Provided data START
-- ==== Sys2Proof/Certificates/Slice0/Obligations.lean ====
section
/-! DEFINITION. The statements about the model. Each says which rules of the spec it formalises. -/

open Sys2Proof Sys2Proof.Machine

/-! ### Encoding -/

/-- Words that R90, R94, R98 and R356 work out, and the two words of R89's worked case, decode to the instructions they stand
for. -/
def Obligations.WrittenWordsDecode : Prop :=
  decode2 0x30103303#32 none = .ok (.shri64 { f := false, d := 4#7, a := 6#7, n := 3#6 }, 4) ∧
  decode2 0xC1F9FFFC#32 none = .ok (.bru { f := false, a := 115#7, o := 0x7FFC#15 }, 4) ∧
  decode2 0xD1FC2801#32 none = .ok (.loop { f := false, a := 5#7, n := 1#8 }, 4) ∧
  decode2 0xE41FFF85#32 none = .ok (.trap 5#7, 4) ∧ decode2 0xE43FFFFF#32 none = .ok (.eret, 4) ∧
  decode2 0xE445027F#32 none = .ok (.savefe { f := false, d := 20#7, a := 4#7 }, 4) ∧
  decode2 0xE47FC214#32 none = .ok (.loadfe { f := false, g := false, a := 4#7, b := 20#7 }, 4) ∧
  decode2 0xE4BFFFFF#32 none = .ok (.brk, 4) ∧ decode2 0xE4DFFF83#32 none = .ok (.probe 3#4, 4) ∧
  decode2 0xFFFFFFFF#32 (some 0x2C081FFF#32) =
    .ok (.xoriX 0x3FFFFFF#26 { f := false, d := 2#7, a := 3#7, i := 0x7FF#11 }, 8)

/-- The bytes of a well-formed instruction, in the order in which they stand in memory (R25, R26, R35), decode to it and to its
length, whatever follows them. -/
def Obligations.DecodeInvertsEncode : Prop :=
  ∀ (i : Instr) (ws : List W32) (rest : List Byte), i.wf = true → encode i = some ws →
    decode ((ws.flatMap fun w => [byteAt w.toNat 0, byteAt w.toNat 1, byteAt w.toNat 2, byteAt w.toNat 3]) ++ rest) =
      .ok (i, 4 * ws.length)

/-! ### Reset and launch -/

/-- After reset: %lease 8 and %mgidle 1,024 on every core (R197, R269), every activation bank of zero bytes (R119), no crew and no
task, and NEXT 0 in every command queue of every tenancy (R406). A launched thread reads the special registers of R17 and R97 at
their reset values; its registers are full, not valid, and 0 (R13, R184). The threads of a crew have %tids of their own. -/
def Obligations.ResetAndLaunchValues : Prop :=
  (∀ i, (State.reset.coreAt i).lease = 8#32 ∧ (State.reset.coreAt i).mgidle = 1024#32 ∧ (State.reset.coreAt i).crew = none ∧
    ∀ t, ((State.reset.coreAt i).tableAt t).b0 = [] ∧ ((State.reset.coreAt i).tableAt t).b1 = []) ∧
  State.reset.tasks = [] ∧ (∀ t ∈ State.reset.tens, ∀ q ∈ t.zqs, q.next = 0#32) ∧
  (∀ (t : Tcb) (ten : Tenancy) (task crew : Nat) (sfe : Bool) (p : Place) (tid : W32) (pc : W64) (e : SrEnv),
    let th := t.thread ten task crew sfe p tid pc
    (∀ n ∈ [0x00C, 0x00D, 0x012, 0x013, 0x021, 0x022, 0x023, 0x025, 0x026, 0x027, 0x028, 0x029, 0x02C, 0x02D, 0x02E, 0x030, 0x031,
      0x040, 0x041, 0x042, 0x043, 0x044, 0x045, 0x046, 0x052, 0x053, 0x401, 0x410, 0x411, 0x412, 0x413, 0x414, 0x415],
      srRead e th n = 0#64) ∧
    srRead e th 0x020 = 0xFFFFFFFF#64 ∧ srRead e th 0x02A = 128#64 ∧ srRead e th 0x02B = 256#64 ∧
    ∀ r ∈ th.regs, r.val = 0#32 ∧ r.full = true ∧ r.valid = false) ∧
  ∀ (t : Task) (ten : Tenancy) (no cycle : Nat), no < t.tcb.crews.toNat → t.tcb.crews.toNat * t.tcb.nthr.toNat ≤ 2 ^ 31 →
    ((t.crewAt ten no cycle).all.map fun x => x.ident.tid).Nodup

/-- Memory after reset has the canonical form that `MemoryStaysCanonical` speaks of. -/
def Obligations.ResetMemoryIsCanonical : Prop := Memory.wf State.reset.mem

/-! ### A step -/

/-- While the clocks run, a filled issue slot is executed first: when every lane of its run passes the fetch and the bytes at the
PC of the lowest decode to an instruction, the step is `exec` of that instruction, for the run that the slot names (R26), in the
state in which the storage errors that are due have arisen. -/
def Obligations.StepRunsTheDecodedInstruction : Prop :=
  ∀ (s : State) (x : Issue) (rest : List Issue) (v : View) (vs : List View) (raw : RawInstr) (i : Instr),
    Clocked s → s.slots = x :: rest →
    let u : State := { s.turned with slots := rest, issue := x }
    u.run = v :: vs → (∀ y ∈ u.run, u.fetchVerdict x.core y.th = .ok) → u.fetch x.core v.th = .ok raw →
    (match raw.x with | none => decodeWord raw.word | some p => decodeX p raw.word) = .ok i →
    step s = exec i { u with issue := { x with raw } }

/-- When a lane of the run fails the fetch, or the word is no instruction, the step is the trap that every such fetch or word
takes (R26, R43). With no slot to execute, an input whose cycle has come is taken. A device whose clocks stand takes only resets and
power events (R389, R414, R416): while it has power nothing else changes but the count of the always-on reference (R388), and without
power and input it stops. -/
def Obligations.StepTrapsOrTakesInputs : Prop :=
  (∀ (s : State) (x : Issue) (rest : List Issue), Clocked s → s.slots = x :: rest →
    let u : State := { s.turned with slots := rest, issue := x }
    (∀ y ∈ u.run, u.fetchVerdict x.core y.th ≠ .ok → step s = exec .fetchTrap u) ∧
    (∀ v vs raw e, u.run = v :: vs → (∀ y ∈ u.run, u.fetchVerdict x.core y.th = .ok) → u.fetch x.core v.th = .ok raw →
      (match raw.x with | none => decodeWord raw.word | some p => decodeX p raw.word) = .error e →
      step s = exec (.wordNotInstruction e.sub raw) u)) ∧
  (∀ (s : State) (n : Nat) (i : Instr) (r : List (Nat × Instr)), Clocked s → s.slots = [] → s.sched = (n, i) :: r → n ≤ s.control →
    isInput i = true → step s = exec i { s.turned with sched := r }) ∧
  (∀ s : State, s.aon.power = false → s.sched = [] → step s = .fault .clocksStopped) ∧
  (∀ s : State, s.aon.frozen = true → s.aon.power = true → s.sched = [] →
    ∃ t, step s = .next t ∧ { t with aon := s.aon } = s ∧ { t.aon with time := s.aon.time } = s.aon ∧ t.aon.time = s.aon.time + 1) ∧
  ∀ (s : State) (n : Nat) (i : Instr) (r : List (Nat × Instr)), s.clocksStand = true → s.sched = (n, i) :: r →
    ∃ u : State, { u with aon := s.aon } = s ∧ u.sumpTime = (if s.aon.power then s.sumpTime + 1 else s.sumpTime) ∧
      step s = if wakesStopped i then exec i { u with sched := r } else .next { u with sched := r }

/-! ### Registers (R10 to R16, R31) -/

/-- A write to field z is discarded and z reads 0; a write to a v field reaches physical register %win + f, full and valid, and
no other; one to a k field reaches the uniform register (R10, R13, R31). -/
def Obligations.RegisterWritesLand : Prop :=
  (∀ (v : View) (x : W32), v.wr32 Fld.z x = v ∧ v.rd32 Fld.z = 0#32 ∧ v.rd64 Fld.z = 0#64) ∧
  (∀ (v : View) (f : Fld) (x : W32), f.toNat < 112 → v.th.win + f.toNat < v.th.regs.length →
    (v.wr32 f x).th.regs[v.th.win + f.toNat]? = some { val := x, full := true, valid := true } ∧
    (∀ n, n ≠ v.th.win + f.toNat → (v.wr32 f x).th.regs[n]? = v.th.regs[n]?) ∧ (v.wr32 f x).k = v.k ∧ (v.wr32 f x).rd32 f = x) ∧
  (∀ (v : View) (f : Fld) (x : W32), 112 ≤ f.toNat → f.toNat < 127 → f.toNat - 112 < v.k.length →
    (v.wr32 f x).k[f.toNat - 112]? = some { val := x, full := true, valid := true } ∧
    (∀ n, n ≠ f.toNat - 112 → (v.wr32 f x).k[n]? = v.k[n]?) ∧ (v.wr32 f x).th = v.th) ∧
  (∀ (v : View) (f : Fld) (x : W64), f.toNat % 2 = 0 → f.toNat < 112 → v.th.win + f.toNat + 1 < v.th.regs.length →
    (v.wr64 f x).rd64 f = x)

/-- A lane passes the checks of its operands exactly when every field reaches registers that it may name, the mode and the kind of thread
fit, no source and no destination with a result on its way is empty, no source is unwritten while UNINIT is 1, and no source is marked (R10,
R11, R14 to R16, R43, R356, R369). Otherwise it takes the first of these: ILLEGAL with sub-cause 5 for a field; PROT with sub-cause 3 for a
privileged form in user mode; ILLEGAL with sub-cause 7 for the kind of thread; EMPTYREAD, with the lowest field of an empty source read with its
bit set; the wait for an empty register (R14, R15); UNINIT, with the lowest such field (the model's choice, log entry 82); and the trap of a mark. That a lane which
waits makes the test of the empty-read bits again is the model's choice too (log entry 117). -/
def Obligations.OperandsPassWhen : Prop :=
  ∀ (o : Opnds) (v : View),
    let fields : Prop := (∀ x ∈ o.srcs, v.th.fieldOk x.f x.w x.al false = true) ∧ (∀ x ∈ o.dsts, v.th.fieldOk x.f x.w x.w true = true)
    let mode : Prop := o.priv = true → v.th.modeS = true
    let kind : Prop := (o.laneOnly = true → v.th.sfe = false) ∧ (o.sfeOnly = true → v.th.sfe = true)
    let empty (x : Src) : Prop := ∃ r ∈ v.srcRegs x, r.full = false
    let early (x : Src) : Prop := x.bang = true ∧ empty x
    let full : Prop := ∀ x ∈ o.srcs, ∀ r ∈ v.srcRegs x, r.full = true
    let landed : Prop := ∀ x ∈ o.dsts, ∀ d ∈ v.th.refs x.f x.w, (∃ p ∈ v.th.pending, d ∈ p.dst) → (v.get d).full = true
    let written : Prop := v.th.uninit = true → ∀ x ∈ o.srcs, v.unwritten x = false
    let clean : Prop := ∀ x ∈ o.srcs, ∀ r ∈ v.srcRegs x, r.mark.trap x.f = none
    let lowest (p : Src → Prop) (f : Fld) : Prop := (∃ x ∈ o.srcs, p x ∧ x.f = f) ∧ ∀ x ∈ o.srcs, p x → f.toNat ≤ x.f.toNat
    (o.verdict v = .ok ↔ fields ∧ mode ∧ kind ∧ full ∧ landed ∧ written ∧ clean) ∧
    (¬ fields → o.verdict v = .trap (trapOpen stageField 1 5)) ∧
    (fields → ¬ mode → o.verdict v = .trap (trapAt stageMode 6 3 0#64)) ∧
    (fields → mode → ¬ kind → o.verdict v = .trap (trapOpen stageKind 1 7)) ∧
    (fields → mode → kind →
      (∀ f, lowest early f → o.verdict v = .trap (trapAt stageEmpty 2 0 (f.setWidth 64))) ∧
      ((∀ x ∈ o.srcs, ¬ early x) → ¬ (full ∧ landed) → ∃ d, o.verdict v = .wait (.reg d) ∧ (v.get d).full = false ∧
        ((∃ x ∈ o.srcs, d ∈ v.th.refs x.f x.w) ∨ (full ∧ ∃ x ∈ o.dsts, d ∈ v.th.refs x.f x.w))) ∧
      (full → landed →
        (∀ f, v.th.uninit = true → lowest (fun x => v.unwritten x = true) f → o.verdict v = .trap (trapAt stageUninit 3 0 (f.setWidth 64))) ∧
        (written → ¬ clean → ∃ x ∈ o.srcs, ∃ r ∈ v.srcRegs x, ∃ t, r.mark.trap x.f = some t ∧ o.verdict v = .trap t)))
Provided data END
Provided data START
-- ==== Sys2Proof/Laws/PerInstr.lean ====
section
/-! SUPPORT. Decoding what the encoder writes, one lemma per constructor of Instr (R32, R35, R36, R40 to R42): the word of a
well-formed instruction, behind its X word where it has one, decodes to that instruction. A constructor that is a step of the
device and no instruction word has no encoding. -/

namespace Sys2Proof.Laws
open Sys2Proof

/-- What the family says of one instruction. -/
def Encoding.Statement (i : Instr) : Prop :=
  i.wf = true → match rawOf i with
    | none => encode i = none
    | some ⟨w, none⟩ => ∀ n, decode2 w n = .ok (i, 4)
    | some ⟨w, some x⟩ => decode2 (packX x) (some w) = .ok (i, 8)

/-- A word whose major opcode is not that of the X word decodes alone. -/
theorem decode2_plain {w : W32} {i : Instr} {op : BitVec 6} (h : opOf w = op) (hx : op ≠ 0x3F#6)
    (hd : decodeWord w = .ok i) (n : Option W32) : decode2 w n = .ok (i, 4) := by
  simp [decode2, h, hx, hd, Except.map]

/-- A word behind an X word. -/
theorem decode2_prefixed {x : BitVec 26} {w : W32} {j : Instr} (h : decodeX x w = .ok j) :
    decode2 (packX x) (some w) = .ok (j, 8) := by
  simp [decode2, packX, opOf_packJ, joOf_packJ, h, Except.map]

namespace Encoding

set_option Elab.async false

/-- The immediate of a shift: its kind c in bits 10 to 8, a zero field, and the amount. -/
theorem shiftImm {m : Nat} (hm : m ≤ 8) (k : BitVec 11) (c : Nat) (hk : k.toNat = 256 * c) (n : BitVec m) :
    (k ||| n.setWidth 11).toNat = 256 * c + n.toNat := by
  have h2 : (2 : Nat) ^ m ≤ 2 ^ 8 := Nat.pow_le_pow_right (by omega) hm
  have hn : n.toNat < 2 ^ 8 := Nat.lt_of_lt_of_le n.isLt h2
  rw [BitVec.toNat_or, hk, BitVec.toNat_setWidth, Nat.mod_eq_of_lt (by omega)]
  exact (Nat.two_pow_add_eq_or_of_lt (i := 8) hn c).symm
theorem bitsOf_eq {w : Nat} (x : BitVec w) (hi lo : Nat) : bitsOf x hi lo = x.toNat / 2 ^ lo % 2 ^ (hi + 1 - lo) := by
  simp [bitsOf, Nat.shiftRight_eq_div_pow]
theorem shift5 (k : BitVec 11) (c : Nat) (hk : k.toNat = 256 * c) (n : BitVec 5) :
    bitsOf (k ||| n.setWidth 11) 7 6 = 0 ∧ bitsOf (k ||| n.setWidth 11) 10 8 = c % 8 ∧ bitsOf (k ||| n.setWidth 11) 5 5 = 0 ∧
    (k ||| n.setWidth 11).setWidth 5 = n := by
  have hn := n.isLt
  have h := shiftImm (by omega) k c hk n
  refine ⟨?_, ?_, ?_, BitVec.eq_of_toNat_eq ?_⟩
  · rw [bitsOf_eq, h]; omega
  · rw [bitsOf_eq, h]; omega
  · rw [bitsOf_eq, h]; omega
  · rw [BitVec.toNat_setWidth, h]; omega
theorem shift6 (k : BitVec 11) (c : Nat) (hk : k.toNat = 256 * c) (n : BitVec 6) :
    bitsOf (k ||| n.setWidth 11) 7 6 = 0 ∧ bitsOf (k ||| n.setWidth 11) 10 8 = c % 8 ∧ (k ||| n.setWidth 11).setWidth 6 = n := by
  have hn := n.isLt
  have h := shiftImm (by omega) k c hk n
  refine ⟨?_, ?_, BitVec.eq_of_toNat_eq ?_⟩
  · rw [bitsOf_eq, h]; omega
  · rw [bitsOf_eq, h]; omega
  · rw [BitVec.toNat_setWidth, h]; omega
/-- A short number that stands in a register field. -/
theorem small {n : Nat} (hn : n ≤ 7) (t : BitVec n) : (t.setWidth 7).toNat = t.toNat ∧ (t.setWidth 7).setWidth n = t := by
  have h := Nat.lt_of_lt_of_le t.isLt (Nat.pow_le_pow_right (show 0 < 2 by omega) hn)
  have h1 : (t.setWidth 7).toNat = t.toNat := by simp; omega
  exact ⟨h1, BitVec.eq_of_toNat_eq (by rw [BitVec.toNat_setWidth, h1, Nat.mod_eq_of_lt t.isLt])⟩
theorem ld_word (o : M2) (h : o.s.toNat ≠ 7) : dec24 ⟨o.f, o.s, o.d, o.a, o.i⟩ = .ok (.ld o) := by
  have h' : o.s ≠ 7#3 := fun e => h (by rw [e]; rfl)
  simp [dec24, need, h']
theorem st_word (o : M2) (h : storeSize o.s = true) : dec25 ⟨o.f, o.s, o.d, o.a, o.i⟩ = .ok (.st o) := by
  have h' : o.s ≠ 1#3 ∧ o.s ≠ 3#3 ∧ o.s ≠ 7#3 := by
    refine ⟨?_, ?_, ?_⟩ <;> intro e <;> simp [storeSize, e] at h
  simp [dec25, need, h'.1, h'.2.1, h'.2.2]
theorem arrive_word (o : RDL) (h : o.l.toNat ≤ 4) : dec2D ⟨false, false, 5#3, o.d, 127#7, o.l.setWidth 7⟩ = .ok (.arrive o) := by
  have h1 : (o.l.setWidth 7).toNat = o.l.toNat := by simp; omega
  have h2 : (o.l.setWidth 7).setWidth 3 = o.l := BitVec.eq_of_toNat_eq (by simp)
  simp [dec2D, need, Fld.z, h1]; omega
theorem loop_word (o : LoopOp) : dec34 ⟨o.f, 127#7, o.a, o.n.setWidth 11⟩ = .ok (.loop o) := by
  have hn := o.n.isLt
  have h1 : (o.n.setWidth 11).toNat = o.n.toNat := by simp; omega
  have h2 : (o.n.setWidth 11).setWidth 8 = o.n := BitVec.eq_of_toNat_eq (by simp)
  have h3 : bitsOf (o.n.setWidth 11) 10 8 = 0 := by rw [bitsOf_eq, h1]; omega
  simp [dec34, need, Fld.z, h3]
Provided data END
Provided data START
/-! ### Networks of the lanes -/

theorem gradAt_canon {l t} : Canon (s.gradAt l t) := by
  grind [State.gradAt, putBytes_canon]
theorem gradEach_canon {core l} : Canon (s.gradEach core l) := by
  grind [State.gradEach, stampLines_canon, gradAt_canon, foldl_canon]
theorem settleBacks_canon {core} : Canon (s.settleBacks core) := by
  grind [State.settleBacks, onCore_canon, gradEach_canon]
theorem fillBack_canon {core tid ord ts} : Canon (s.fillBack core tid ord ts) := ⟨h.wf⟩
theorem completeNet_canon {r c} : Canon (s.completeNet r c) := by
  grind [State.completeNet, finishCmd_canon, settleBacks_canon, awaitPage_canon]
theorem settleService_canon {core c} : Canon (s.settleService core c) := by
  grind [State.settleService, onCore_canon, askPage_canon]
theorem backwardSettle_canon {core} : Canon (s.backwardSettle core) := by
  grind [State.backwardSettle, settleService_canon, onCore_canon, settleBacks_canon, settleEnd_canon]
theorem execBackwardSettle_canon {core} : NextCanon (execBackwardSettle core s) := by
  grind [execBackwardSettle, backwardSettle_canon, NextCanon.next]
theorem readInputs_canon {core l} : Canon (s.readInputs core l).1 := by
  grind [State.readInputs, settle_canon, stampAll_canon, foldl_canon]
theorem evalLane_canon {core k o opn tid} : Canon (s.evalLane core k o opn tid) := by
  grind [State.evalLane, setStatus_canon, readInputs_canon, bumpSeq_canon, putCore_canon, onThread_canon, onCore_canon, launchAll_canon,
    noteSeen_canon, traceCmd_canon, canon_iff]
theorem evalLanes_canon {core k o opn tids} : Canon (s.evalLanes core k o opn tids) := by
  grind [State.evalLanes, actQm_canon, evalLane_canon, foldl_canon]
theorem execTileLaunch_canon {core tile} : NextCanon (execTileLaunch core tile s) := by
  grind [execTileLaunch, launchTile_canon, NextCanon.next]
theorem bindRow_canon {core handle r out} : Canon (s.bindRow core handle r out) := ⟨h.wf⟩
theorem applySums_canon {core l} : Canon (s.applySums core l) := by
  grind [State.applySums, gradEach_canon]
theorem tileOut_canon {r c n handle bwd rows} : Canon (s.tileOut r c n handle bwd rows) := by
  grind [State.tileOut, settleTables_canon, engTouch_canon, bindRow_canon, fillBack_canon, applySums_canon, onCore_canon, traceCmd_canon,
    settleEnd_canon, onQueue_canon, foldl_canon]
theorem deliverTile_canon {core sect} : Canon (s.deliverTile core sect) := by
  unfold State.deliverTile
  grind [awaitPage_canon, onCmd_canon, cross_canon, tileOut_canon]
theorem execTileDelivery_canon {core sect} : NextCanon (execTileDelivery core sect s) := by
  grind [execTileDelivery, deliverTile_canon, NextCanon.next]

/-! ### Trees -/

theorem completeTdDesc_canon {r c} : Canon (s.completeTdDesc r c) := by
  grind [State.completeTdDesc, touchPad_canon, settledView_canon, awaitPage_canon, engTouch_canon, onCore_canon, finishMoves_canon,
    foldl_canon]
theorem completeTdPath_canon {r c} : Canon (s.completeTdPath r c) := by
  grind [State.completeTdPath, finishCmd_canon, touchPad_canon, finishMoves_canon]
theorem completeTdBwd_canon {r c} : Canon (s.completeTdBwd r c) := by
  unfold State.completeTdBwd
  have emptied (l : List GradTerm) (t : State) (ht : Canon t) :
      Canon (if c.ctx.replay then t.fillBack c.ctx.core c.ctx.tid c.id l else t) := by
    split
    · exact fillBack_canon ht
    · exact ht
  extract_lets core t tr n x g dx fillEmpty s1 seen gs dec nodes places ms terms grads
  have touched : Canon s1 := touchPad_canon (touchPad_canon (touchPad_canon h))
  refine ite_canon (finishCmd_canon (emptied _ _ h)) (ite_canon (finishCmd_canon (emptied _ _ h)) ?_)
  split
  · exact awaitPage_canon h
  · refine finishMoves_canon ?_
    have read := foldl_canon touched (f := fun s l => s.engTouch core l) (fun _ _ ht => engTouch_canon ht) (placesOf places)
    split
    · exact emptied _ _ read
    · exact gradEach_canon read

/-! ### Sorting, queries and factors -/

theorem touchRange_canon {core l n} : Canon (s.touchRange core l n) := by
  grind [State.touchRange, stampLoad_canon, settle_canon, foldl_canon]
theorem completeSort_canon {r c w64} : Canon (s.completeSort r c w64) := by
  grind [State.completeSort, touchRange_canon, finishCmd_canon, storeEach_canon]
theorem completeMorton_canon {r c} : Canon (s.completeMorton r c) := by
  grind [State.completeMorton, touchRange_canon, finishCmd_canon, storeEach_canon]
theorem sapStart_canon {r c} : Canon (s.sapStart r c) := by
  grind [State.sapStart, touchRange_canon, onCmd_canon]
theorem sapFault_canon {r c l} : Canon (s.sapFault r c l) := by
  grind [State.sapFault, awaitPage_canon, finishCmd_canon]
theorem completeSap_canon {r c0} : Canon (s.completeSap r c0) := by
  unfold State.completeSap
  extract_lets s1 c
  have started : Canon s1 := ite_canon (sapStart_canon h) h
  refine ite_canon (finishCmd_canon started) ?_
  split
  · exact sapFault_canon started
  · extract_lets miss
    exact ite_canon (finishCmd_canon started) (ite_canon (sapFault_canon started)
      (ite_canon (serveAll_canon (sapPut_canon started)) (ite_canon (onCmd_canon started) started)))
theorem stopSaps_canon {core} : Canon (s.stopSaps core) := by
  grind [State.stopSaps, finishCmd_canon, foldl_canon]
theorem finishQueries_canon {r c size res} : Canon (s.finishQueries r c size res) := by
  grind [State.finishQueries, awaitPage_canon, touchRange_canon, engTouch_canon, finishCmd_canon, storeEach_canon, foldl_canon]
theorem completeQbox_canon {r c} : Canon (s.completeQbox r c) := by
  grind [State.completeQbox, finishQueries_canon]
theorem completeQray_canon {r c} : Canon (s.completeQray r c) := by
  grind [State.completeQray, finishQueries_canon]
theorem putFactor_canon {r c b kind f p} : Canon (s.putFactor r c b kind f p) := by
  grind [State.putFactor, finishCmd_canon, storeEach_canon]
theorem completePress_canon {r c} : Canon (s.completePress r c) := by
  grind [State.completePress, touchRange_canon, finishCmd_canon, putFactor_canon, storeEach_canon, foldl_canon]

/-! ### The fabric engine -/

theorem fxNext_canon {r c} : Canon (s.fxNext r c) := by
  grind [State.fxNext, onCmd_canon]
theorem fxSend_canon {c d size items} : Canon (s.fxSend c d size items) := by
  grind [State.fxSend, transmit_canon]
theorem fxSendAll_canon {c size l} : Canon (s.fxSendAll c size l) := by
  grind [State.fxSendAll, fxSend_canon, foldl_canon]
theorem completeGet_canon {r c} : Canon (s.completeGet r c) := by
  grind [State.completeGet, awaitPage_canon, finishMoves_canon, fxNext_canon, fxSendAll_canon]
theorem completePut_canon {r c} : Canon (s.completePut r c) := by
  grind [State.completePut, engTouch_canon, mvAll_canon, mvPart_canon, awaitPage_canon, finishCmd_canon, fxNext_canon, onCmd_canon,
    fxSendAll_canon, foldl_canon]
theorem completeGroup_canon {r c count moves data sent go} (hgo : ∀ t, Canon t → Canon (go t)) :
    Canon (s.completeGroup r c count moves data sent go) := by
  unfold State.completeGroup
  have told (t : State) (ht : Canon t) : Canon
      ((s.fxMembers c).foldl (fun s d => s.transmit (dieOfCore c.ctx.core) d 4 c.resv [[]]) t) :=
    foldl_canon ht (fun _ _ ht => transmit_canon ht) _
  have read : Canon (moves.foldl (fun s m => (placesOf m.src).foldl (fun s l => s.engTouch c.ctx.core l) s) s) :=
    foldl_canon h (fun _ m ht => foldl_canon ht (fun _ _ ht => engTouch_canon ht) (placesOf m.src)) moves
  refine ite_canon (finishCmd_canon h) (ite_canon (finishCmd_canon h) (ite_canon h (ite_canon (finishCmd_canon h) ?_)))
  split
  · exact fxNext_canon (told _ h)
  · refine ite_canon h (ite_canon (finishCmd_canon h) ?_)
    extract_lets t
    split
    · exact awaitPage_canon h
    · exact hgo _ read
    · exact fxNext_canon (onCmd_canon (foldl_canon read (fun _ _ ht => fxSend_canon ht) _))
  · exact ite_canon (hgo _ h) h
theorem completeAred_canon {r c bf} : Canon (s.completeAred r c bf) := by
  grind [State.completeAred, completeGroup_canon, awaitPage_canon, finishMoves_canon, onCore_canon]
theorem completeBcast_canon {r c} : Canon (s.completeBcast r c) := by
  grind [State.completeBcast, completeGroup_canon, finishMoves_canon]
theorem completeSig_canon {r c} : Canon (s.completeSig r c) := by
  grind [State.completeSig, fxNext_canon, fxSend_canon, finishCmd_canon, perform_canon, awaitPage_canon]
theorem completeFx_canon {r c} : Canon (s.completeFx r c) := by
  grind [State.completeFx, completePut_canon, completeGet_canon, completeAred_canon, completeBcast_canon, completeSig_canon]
Provided data END
▶ [Exercise goal] Restate word for word only the lines above from the line containing "-- ==== Sys2Proof/Certificates/Slice0/Obligations.lean" to the line containing "### Encoding -/", both of them included.

▶ [Finished exercise]
-- ==== Sys2Proof/Certificates/Slice0/Obligations.lean ====
section
/-! DEFINITION. The statements about the model. Each says which rules of the spec it formalises. -/

open Sys2Proof Sys2Proof.Machine

/-! ### Encoding -/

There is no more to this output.